We've all heard the exhortations from vendors and industry players alike – get into DevOps, containers and serverless for IT and application delivery before it's too late. But while the benefits are evident, companies are getting bogged down in troubleshooting and debugging software issues.
That's according to a new report from Scalyr. The study, which polled 155 software development practitioners, found that the majority (71%) are getting used to DevOps-type practices, pushing code into production at least weekly. Almost a third of respondents said they did so at least once a day.

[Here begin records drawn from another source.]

-- ==== Sys2Proof/Machine/Hbm.lean ====
section
/-!
DEFINITION. Code words of the HBM with their check (R325 to R328, R335, R337), the merge buffers (R336), armed corruption
(R339), and the record a fault leaves (R309, R310).
-/

namespace Sys2Proof.Machine

/-! ### Location codes (R10, R11, R327) -/

def ascii (t : String) : List Byte := t.toList.map fun c => BitVec.ofNat 8 c.toNat

def hexDigit (n : Nat) : Byte := BitVec.ofNat 8 (if n % 16 < 10 then 48 + n % 16 else 55 + n % 16)
/-- n hexadecimal digits, most significant first. -/
def hexDigits (n v : Nat) : List Byte := ((List.range n).reverse).map fun i => hexDigit (v / 16 ^ i)
def decDigit (n : Nat) : Byte := BitVec.ofNat 8 (48 + n % 10)
def dec2 (n : Nat) : List Byte := [decDigit (n / 10), decDigit n]

/-- A location that cannot be placed on any die (R11). -/
def placeLoc (l : List Byte) : List Byte := if l.isEmpty then ascii "PKG" else l

/-- Zero-padded to its 64-byte field; at most 63 characters. -/
def padLoc (l : List Byte) : List Byte := let t := l.take 63; t ++ zeros (64 - t.length)

/-- A DRAM location: channel, pseudo-channel, SID, bank, row. -/
structure Dram where
  channel : Nat
  pc : Nat
  sid : Nat
  bank : Nat
  row : Nat
  column : Nat
deriving DecidableEq, Repr

/-- The mapping of a stack address by the stack's order (R328). -/
def mapAddress (order a : Nat) : Dram :=
  let ch := bits a 6 4
  let pc := bits a 5 1
  let sid := bits a 33 2
  if order = 0 then ⟨ch, pc, sid, bits a 15 4, bits a 19 14, bits a 10 5⟩
  else if order = 1 then ⟨ch, pc, sid, bits a 29 4, bits a 15 14, bits a 10 5⟩
  else if order = 2 then ⟨ch ^^^ bits a 19 4 ^^^ bits a 23 4, pc ^^^ bits a 14 1, sid, bits a 10 4, bits a 19 14, bits a 14 5⟩
  else ⟨ch ^^^ bits a 10 4, pc, sid, bits a 15 4, bits a 19 14, bits a 10 5⟩

/-- Code words of a stack. -/
def stackWords : Nat := 0x30000000
def wordStack (w : Nat) : Nat := if w < stackWords then 0 else 1
def mapOrder (s : State) (k : Nat) : Nat := if k = 0 then getF s Rg.MEM_MAP_ORDER_A else getF s Rg.MEM_MAP_ORDER_B

def hbmLocation (s : State) (w : Nat) : List Byte :=
  let k := wordStack w
  let d := mapAddress (mapOrder s k) ((w - k * stackWords) * 32)
  let v := d.sid * 2 ^ 18 + d.bank * 2 ^ 14 + d.row
  padLoc (ascii (if k = 0 then "HBMA.MEMORY.CH" else "HBMB.MEMORY.CH") ++ dec2 d.channel ++ ascii ".PC" ++ [decDigit d.pc] ++
    ascii ".0x" ++ hexDigits 1 (v / 65536) ++ ascii "_" ++ hexDigits 4 v)

/-! ### The record of a UC or FE (R309, R310) -/

/-- The location and the Meridian time of the first record (R310, R319). -/
def setFirst (s : State) (loc : List Byte) : State :=
  { s with ev := { s.ev with firstLoc := padLoc (placeLoc loc), firstMft := (s.mer.sec, s.mer.ns) } }

/-- The first record, unless one is held; it is also kept in triplicated words 11 and 12 (R338). -/
def firstRecord (s : State) (n : Nat) (loc : List Byte) : State :=
  if getB s Rg.FLT_FIRST_SRC_VALID then s
  else
    let cls := (sourceClass n).code
    let s := setF (setF s Rg.FLT_FIRST_SRC_SOURCE 0 n) Rg.FLT_FIRST_SRC_CLASS 0 cls
    let s := setF (setF s Rg.FLT_FIRST_SRC_VALID 0 1) Rg.FLT_FIRST_MST_MST 0 (mst s)
    let s := writeTmr (writeTmr s 11 (n + 4096 * cls)) 12 (mst s)
    setFirst s loc

/-- Sticky bit, first record, event log and delivery of a UC or FE. -/
def recordFault (s : State) (n param : Nat) (loc : List Byte) : State := firstRecord (faultRecord s n param 0) n loc

/-! ### Errors found by the codes (R335, R341) -/

def lastError (s : State) (w : Nat) (uc : Bool) : State :=
  let s := setF (setF s Rg.ECC_LAST_ADDR_ADDR 0 (w * 32)) Rg.ECC_LAST_ADDR_UC 0 uc.toNat
  setF (setF s Rg.ECC_LAST_ADDR_VALID 0 1) Rg.ECC_LAST_LOC_LOCATION 0 (leNat (hbmLocation s w))

/-- A CE source is raised at most once per millisecond per memory: 0 and 1 the stacks, 2 + m SRAM macro m. -/
def ceOnce (s : State) (key n : Nat) : State :=
  let ok := match s.mem.ceAt.get key none with
    | none => true
    | some t => decide (t + msNs ≤ s.now)
  if ok then raiseCe { s with mem := { s.mem with ceAt := s.mem.ceAt.set key (some s.now) none } } n else s

def hbmCe (s : State) (w : Nat) : State :=
  ceOnce (lastError (addT (addF s Rg.ECC_COUNT_HBM_CE) teleCe) w false) (wordStack w) Ev.ECC_CE_HBM

/-- Uncorrectable: no unit is reset (R300). -/
def hbmUc (s : State) (w : Nat) : State :=
  recordFault (lastError (addF s Rg.ECC_COUNT_HBM_UC) w true) Ev.ECC_UC_HBM 0 (hbmLocation s w)

def popCount (n w : Nat) : Nat := ((List.range w).filter (bit n)).length

/-- What SECDED makes of k flipped bits: 0 clean, 1 corrected, 2 uncorrectable; beyond two the code answers anything (log 5). -/
def secded (s : State) (k : Nat) : Nat × State :=
  if k ≤ 2 then (k, s) else ((Config.free (freshIndex s).1) % 3, (freshIndex s).2)

def getHbm (s : State) (w : Nat) : HbmWord := s.mem.hbm.get w HbmWord.init
def setHbm (s : State) (w : Nat) (x : HbmWord) : State := { s with mem := { s.mem with hbm := s.mem.hbm.set w x HbmWord.init } }

/-- The bits of a code word that SECDED covers: 256 of data, 10 check bits and the poison bit; the other 5 are 0. -/
def hbmFlips (x : HbmWord) : Nat := popCount x.flipData 64 + popCount x.flipCheck 11

/-- A corruption armed for memory target t strikes the word at 32-byte address a. -/
def flipStrikes (s : State) (t a : Nat) : Bool :=
  getB s Rg.ECC_FLIP_CTRL_ARM && getF s Rg.ECC_FLIP_CTRL_TARGET == t &&
  (getB s Rg.ECC_FLIP_CTRL_ANY || getF s Rg.ECC_FLIP_ADDR_VALUE / 32 == a)

def flipDone (s : State) : State := raiseEv (setB s Rg.ECC_FLIP_CTRL_ARM 0 false) Ev.ECC_FLIP_DONE

/-- A code word is written, and takes an armed flip after encoding. -/
def writeHbm (s : State) (w data : Nat) (poison : Bool) : State :=
  let d := data % 2 ^ 256
  if flipStrikes s (1 + wordStack w) w then
    flipDone (setHbm s w ⟨d, getF s Rg.ECC_FLIP_MASK_VALUE % 2 ^ 64, getF s Rg.ECC_FLIP_CHECK_VALUE % 2 ^ 16, poison⟩)
  else setHbm s w ⟨d, 0, 0, poison⟩

/-- A checked read: data, poisoned or not. A correctable word is written back; back: no write to the word is queued. -/
def readHbm (s : State) (w : Nat) (back : Bool) : Nat × Bool × State :=
  let x := getHbm s w
  let r := secded s (hbmFlips x)
  if r.1 = 1 then
    let s := hbmCe r.2 w
    (x.data, x.poison, if back then writeHbm s w x.data x.poison else s)
  else if r.1 = 2 then (x.data, true, hbmUc r.2 w)
  else (x.data, x.poison, r.2)

/-- A request at or above the end of the HBM, by its code word: ECC_UC_HBM; it names no location of a stack (R326). -/
def hbmOutside (s : State) (w : Nat) : State :=
  let s := setF (setF (addF s Rg.ECC_COUNT_HBM_UC) Rg.ECC_LAST_ADDR_ADDR 0 (w * 32)) Rg.ECC_LAST_ADDR_UC 0 1
  let s := setF (setF s Rg.ECC_LAST_ADDR_VALID 0 1) Rg.ECC_LAST_LOC_LOCATION 0 (leNat (padLoc (placeLoc [])))
  recordFault s Ev.ECC_UC_HBM 0 []

/-- The controller of a code word's channel is in reset, or held in it (R341). -/
def channelDown (s : State) (w : Nat) : Bool :=
  let k := wordStack w
  let u := 160 + 16 * k + (mapAddress (mapOrder s k) ((w - k * stackWords) * 32)).channel
  s.ev.reactions.any (·.unit == u) || s.ev.held.any (·.unit == u)

/-! ### Memory ports (R330, R331) -/

/-- Memory ports by their requesters. -/
def portWindow : Nat := 1
def portScrub : Nat := 14

/-- Urgency of a request that has waited e ns, against its port's target. -/
def urgency (target e : Nat) : Nat :=
  if 2 * e < target then 0 else if 4 * e < 3 * target then 1 else if e < target then 2 else 3

/-- A request of a memory port ends its wait: the longest wait is kept, and one of 4 targets is late; MEM_QOS_LATE is raised at
most once per millisecond. -/
def noteWait (s : State) (m ns : Nat) : State :=
  let s := setF s Rg.MEM_QOS_STAT_MAX_WAIT_100NS m (max (getF s Rg.MEM_QOS_STAT_MAX_WAIT_100NS m) (min 65535 (ns / 100)))
  if ns < 4 * getF s Rg.MEM_QOS_CFG_TARGET_NS m then s
  else
    let s := addF s Rg.MEM_QOS_STAT_LATE m
    let due := match s.mem.lateAt with
      | none => true
      | some t => decide (t + msNs ≤ s.now)
    if due then raiseEv { s with mem := { s.mem with lateAt := some s.now } } Ev.MEM_QOS_LATE else s

/-! ### Merge buffers (R336) -/

def getMerge (s : State) (k : Nat) : List MergeEntry := s.mem.merge.get k []
def setMerge (s : State) (k : Nat) (l : List MergeEntry) : State := { s with mem := { s.mem with merge := s.mem.merge.set k l [] } }

/-- Fill the bytes not written from the old word. -/
def mergeFill (e : MergeEntry) (old : Nat) (poison : Bool) : MergeEntry :=
  { e with filled := true, poison := e.poison || poison
           bytes := (List.range 32).foldl (fun m i => if (m.get i none).isSome then m else m.set i (some (old / 256 ^ i % 256)) none) e.bytes }

/-- Its 32 bytes are all covered by writes. -/
def mergeWhole (e : MergeEntry) : Bool := (List.range 32).all e.written.contains
def mergeData (e : MergeEntry) : Nat := (List.range 32).foldl (fun a i => a + (e.bytes.get i none).getD 0 * 256 ^ i) 0

/-- Write an entry to HBM; the old word is read first if it has not returned and bytes are missing. A poison that the old word or a
parity error left stays (R336, R337). -/
def writeEntry (s : State) (e : MergeEntry) : State :=
  if e.filled || mergeWhole e then writeHbm s e.word (mergeData e) e.poison
  else
    let r := readHbm s e.word false
    let x := mergeFill e r.1 r.2.1
    writeHbm r.2.2 e.word (mergeData x) x.poison

/-- Open entries are written before self-refresh (R343, R356, R376). -/
def flushMerge (s : State) : State :=
  foldS [0, 1] (fun s k => setMerge (foldS (getMerge s k) writeEntry s) k []) s

def setSelfRefresh (s : State) (on : Bool) : State :=
  { s with mem := { s.mem with selfRefresh := if on then [(0, true), (1, true)] else [] } }

end Sys2Proof.Machine
end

Yet while greater efficiencies are coming out at one end, observability and analysis shoots up at the other. Almost half of those polled said they have five or more observability tools, with 58% of respondents in a DevOps role doing so. When it comes to log management, the biggest concern for software developers is ad-hoc query speed; this was cited by 54% of overall respondents, with that number going up to 68% for those who mostly work in microservices.
Two in five (40%) said their companies' engineers spent the majority of their time troubleshooting software issues, with the number rising to almost three quarters (73%) of companies who push out code on a daily basis. A quarter said they spent the majority of their log management investigation time waiting for queries to complete.
The figures show that time saved in one area is essentially relative – developers are still wasting a lot of time doing something else. "As organisations make the shift from more traditional architectures to microservices and deliver code more frequently, they spend more time troubleshooting and debugging software, working to understand complex data sources, and operational visibility is paramount," wrote Jamie Barnett, Scalyr chief customer officer in a blog post.
"Our takeaway is that organisations that are experiencing this shift to modern software delivery need to take a hard look at their observability tools and processes to make sure they can keep pace and evolve to support modern, high-speed, distributed software engineering practices," Barnett added.
This chimes in with other recent research on the topic. According to the Ponemon Institute last month, the gap between what organisations ideally want in DevOps and microservices practices versus what they are actually able to deliver is costing them millions each year.